Your objective:
In the records below, find the line with "s.initialise.buf = s.buf := rfl" and the line with "s.initialise.timReload = s.timReload := rfl"; return exactly those lines and every line between them.

[Records contained in a dataset]
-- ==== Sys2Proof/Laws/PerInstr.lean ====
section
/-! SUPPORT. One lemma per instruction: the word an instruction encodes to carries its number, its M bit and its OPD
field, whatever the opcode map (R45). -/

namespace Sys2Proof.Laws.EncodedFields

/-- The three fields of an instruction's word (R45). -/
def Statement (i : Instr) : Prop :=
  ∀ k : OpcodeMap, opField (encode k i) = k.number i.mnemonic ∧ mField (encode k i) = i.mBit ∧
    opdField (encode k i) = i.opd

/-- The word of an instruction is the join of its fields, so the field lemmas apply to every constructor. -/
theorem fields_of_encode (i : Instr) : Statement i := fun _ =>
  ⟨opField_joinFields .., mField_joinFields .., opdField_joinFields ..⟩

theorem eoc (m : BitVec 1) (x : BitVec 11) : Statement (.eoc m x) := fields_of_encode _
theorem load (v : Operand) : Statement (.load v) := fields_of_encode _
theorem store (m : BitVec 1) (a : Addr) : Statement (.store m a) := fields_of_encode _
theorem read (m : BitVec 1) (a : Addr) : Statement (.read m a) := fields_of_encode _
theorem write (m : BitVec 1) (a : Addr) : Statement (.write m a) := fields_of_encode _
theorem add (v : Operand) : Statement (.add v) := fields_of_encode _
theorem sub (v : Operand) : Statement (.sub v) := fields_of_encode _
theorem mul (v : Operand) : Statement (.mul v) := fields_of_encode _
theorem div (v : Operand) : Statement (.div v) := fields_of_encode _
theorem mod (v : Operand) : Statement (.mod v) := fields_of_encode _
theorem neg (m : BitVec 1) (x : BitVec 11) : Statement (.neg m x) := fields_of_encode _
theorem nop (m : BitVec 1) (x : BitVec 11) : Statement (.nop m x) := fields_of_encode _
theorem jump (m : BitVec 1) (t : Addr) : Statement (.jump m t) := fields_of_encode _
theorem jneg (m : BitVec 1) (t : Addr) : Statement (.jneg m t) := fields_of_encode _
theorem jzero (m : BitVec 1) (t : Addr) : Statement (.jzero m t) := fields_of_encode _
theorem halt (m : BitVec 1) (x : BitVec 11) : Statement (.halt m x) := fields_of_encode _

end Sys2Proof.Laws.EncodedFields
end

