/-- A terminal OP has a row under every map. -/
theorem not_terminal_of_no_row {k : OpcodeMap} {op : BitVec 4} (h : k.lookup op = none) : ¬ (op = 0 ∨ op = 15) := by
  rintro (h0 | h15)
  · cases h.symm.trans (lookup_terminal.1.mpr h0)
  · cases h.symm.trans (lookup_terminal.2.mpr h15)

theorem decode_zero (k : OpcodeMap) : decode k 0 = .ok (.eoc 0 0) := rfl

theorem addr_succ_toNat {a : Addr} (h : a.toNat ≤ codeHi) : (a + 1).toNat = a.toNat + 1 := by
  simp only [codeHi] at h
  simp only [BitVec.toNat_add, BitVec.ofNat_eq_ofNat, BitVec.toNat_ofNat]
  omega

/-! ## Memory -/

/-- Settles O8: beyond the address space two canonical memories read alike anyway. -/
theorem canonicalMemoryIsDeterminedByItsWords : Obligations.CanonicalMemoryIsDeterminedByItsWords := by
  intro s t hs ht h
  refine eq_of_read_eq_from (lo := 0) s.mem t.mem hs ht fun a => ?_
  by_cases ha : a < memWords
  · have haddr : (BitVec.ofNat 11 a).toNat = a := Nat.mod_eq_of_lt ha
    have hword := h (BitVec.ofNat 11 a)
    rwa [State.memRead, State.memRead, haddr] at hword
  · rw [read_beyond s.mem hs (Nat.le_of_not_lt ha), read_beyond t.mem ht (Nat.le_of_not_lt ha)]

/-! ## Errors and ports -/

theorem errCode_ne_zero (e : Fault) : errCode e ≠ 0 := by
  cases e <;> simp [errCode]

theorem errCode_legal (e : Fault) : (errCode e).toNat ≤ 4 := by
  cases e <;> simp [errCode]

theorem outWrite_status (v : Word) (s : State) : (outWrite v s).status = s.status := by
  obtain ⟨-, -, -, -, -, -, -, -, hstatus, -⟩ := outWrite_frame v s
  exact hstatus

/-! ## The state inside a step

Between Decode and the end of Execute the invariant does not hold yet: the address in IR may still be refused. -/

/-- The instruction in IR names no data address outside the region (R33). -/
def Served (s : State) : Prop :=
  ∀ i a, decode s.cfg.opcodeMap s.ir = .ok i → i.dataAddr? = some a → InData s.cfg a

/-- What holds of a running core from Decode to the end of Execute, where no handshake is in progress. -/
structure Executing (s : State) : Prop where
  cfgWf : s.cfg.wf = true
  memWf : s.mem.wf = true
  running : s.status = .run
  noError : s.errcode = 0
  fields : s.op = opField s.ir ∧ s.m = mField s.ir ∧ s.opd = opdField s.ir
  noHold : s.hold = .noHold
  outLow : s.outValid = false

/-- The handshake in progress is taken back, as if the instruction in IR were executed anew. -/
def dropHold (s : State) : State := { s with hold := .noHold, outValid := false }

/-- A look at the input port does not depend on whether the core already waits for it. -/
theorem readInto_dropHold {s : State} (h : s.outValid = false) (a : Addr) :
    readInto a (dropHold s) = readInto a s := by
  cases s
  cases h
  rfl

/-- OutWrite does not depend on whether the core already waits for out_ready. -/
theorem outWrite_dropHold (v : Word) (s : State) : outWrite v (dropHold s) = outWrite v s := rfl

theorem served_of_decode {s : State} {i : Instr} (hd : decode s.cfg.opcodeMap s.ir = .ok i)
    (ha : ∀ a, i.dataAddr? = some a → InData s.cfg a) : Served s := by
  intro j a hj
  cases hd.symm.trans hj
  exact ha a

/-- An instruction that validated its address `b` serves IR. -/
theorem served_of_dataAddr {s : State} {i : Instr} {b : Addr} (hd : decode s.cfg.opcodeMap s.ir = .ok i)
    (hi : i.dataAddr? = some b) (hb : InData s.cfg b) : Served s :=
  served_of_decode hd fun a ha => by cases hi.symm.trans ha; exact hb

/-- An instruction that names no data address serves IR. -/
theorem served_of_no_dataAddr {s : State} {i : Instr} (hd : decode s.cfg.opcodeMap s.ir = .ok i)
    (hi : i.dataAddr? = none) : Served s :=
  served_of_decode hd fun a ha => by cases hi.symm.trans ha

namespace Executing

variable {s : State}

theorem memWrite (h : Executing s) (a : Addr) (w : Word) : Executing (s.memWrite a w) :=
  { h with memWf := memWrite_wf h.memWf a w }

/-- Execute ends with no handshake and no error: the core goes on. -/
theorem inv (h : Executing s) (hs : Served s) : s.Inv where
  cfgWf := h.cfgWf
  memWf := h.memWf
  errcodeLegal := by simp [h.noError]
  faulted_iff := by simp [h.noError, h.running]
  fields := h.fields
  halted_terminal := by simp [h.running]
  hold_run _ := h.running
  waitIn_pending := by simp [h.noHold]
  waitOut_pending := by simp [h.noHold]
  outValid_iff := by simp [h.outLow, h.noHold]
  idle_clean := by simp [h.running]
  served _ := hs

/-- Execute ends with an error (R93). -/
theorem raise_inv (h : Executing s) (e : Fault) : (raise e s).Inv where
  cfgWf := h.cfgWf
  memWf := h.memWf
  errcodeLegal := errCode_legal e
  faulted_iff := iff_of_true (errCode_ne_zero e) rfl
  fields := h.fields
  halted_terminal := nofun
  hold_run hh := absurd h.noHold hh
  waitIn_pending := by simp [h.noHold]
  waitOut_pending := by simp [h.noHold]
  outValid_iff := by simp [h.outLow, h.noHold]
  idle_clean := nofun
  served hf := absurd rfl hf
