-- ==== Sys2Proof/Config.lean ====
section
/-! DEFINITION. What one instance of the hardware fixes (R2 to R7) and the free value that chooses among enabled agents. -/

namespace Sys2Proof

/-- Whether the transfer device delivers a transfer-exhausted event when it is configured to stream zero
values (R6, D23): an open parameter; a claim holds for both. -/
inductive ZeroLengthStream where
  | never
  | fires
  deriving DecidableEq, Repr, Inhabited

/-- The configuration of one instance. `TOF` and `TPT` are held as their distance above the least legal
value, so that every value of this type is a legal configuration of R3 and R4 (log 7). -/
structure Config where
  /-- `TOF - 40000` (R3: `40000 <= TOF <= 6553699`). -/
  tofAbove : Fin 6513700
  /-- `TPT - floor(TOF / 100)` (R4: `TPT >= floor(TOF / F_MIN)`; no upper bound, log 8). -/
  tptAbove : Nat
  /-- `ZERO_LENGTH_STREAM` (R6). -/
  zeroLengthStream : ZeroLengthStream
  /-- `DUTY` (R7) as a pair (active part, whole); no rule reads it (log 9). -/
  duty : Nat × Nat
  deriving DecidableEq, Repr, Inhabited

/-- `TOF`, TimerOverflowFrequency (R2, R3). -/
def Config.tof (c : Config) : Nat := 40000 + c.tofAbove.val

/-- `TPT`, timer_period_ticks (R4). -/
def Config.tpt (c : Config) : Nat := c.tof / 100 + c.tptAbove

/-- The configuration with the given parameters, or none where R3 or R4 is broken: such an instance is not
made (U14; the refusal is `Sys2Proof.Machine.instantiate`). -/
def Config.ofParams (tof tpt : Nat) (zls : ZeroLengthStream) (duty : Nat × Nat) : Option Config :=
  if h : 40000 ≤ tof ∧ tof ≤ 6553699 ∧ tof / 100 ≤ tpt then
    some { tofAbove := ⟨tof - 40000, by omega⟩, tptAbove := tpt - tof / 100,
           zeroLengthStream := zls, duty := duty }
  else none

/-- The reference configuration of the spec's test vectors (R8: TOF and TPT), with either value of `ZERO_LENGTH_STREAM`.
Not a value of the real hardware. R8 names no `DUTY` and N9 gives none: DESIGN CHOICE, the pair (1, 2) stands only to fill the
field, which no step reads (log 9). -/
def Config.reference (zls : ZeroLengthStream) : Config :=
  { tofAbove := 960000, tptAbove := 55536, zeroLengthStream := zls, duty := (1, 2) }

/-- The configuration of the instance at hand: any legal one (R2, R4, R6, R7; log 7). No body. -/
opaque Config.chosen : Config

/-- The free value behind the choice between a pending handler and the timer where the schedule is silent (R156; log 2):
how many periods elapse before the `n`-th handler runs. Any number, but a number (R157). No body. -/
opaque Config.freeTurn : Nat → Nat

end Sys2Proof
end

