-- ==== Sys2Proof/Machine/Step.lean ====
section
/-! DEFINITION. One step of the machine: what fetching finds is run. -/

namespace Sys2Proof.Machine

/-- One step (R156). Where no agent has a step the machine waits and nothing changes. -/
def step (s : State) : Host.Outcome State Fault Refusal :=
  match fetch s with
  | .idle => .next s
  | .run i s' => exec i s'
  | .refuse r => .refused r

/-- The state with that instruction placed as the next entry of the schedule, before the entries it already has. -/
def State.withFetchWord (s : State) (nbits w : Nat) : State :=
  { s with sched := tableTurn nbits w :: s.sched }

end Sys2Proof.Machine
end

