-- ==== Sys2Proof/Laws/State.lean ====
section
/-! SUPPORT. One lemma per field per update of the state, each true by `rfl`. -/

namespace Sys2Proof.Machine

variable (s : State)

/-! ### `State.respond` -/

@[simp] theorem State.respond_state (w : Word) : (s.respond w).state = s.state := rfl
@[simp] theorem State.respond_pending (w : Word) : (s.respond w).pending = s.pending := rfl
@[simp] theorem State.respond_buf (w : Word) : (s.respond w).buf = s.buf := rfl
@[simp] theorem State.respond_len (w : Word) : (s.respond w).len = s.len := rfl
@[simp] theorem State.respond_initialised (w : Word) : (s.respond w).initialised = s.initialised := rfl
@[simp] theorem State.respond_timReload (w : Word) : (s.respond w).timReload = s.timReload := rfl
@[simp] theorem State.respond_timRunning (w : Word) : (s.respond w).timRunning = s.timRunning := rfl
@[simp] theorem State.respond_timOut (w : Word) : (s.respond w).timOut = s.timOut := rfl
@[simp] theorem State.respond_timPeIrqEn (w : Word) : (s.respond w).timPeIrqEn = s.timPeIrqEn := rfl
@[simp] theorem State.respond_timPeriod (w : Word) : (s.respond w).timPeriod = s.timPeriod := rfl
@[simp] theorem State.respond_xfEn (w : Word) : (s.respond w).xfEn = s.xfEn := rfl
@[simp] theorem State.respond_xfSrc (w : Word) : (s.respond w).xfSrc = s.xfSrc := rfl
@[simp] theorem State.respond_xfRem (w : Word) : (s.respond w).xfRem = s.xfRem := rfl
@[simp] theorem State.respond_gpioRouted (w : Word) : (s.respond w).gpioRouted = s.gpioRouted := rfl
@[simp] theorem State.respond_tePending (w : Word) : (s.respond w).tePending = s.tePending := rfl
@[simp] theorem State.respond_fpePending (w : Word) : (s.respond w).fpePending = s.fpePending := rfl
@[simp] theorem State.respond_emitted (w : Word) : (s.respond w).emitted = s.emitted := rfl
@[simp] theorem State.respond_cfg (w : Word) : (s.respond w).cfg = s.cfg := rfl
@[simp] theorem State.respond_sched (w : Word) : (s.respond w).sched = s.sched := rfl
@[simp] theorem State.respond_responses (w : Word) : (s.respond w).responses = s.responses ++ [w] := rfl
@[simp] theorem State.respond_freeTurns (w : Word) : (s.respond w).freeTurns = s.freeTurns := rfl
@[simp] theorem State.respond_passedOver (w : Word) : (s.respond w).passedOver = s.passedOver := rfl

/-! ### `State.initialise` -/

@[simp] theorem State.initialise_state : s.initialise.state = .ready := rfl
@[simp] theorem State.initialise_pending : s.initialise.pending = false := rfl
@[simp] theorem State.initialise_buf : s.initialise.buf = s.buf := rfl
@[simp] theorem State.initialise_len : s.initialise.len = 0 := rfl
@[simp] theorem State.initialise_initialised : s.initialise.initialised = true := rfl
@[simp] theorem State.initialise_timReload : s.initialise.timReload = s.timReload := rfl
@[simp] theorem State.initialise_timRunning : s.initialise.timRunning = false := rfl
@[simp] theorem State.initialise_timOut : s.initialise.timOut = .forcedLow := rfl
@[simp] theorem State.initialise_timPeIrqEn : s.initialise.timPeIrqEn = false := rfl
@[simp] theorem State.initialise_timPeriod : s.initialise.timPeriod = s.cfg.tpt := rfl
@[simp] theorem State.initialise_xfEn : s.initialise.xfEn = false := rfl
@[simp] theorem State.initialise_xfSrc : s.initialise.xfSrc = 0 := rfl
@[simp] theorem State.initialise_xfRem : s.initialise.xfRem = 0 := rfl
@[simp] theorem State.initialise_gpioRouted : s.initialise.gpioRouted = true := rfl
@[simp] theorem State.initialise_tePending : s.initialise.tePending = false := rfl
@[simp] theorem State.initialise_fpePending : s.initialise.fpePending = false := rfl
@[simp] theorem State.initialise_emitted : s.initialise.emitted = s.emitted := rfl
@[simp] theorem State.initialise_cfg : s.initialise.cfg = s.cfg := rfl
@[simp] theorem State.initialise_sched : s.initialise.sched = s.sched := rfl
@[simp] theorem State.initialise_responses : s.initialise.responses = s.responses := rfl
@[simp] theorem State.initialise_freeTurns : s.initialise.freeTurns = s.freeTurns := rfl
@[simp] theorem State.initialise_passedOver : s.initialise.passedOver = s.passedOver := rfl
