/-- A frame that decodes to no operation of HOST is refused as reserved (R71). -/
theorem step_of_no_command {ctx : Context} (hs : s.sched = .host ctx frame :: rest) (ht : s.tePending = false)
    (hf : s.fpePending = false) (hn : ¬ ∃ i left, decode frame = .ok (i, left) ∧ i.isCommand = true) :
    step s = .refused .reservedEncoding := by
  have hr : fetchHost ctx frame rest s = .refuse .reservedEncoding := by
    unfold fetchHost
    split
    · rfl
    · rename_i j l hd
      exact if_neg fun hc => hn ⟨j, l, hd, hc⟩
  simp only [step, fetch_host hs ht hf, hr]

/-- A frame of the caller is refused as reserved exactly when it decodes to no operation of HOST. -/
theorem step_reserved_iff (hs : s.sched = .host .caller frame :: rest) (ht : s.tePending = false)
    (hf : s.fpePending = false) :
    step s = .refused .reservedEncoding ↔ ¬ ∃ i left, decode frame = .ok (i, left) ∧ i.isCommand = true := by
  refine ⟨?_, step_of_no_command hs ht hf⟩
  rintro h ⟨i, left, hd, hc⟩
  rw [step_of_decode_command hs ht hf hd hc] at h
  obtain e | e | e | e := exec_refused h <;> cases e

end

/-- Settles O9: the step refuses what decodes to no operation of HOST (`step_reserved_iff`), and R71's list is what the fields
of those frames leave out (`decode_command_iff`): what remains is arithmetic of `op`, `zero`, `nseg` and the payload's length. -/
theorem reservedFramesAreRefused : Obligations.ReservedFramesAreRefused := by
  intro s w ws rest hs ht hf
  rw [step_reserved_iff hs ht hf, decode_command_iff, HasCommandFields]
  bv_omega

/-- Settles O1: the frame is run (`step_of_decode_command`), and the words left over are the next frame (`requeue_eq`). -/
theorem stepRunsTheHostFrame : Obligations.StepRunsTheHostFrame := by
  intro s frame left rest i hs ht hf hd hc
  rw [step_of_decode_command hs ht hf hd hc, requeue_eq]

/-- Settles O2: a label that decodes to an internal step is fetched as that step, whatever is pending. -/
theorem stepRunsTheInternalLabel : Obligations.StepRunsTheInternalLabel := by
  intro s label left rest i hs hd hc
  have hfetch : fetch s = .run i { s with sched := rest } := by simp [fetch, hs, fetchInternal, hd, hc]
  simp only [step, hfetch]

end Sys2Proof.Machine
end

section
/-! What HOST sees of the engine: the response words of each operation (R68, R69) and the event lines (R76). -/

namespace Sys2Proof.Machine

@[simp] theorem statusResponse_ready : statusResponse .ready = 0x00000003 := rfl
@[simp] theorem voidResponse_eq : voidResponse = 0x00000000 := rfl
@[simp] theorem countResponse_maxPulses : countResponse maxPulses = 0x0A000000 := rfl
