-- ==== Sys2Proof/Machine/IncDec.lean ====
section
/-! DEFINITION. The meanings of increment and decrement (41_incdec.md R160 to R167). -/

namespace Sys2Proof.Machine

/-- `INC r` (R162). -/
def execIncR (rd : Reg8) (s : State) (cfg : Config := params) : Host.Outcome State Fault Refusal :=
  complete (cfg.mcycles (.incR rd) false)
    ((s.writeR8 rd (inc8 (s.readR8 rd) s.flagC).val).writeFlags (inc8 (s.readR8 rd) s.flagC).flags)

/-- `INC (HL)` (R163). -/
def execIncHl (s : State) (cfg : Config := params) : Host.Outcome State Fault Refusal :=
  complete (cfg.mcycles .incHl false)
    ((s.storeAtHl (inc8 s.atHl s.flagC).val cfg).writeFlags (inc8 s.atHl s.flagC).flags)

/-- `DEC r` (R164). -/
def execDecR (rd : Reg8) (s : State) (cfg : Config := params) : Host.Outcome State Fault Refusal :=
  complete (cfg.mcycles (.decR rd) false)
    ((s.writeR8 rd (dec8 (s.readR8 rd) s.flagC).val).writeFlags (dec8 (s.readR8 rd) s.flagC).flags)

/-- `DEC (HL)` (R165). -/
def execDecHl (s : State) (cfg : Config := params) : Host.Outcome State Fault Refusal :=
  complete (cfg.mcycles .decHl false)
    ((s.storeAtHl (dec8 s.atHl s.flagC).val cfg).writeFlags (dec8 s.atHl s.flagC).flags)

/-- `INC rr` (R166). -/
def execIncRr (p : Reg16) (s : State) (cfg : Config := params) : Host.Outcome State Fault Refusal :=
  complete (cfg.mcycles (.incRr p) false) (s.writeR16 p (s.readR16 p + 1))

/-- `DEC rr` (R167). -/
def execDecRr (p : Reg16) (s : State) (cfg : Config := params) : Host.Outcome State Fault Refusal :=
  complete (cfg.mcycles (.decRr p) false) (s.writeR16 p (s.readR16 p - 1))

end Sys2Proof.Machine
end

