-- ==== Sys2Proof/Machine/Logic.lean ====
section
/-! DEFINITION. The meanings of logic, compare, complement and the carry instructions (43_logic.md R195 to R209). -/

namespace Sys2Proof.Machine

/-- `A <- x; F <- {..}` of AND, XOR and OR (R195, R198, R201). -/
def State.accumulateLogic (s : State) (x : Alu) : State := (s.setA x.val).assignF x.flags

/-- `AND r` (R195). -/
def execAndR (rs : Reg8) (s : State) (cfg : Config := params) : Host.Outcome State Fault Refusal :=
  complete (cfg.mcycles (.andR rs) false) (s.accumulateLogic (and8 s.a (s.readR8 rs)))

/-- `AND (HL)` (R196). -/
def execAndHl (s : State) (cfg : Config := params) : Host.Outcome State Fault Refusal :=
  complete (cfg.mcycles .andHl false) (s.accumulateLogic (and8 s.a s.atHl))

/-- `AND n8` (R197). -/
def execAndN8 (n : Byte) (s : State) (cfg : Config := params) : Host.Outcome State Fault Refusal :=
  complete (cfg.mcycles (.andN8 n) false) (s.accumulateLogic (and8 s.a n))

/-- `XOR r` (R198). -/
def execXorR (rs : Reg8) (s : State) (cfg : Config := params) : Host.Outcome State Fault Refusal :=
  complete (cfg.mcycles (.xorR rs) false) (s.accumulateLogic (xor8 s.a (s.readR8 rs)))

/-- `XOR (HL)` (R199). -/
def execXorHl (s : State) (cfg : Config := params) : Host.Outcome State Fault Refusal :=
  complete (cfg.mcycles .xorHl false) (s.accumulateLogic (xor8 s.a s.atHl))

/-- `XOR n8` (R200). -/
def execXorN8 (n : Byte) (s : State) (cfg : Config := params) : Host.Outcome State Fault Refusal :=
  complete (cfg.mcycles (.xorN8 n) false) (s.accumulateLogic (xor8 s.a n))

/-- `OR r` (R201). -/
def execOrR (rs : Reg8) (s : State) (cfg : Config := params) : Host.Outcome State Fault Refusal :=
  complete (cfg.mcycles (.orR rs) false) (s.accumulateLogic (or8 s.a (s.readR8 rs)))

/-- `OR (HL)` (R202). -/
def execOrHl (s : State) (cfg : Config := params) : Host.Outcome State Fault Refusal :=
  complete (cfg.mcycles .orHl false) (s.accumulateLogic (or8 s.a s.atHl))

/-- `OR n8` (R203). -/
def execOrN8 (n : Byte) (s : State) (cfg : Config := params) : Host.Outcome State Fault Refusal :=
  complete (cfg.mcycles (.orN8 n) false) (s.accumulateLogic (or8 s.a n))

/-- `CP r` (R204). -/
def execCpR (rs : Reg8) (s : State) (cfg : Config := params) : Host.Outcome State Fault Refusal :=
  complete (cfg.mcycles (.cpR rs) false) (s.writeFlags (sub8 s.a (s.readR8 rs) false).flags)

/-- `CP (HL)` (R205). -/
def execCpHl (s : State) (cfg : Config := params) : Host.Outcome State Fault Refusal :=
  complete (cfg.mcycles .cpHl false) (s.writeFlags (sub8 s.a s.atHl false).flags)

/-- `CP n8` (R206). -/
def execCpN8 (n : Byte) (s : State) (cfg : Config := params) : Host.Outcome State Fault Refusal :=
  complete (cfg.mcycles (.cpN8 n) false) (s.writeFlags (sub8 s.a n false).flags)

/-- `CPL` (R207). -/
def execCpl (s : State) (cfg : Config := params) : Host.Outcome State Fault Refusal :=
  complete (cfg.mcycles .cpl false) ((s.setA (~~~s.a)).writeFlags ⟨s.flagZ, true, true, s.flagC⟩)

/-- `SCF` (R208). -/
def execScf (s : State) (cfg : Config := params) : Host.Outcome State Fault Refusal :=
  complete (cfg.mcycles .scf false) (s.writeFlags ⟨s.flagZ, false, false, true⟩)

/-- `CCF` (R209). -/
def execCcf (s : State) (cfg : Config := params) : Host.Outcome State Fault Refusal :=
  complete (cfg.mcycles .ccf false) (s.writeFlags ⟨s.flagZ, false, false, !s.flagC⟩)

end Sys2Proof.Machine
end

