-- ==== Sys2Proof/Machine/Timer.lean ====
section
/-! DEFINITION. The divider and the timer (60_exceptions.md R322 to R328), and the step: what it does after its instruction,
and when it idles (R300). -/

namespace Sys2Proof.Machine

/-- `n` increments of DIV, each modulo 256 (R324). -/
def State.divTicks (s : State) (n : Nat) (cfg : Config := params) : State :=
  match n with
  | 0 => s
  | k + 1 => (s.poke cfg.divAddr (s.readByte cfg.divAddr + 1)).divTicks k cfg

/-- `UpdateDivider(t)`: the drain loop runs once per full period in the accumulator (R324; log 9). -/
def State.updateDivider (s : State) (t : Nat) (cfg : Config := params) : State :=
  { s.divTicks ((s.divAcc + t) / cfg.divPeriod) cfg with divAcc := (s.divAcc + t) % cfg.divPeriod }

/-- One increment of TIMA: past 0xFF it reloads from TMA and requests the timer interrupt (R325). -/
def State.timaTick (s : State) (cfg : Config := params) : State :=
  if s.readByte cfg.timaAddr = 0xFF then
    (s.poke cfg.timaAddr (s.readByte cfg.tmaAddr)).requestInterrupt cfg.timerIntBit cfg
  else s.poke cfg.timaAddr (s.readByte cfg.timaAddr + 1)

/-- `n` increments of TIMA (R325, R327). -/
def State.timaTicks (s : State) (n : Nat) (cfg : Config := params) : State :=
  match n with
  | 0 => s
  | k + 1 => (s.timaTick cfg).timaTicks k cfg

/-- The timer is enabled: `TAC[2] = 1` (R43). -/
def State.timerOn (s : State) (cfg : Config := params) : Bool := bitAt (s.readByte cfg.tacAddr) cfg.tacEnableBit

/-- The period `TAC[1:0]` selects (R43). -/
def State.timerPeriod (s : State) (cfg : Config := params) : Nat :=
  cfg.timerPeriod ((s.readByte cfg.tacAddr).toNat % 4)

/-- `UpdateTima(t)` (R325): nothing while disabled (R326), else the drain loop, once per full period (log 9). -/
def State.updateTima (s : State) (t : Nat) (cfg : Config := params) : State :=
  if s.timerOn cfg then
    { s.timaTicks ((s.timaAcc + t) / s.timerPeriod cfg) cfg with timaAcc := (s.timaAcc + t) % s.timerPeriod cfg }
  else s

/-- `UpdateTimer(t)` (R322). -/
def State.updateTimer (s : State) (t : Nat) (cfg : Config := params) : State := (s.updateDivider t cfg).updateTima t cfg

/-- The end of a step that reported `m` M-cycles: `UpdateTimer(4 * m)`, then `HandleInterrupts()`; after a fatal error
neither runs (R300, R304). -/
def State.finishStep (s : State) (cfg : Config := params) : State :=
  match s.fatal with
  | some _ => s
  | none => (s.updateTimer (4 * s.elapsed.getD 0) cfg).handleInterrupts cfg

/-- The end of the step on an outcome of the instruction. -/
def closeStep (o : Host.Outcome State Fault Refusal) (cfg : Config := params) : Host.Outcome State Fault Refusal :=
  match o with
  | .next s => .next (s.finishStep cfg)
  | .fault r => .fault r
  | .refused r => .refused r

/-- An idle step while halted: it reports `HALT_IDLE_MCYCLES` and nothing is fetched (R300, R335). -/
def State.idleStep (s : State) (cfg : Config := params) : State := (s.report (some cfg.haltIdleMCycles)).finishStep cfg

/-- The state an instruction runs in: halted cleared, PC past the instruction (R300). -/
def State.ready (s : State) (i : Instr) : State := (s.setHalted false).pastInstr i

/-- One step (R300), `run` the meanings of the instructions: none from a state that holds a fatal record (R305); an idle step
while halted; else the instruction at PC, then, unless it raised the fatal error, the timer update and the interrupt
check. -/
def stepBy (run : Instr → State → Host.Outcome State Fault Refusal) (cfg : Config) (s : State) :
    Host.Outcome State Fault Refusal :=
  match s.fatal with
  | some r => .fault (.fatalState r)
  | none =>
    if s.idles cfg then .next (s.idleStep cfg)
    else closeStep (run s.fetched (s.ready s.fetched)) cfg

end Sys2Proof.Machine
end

Exercise output:
@[simp] theorem State.initialise_buf : s.initialise.buf = s.buf := rfl
@[simp] theorem State.initialise_len : s.initialise.len = 0 := rfl
@[simp] theorem State.initialise_initialised : s.initialise.initialised = true := rfl
@[simp] theorem State.initialise_timReload : s.initialise.timReload = s.timReload := rfl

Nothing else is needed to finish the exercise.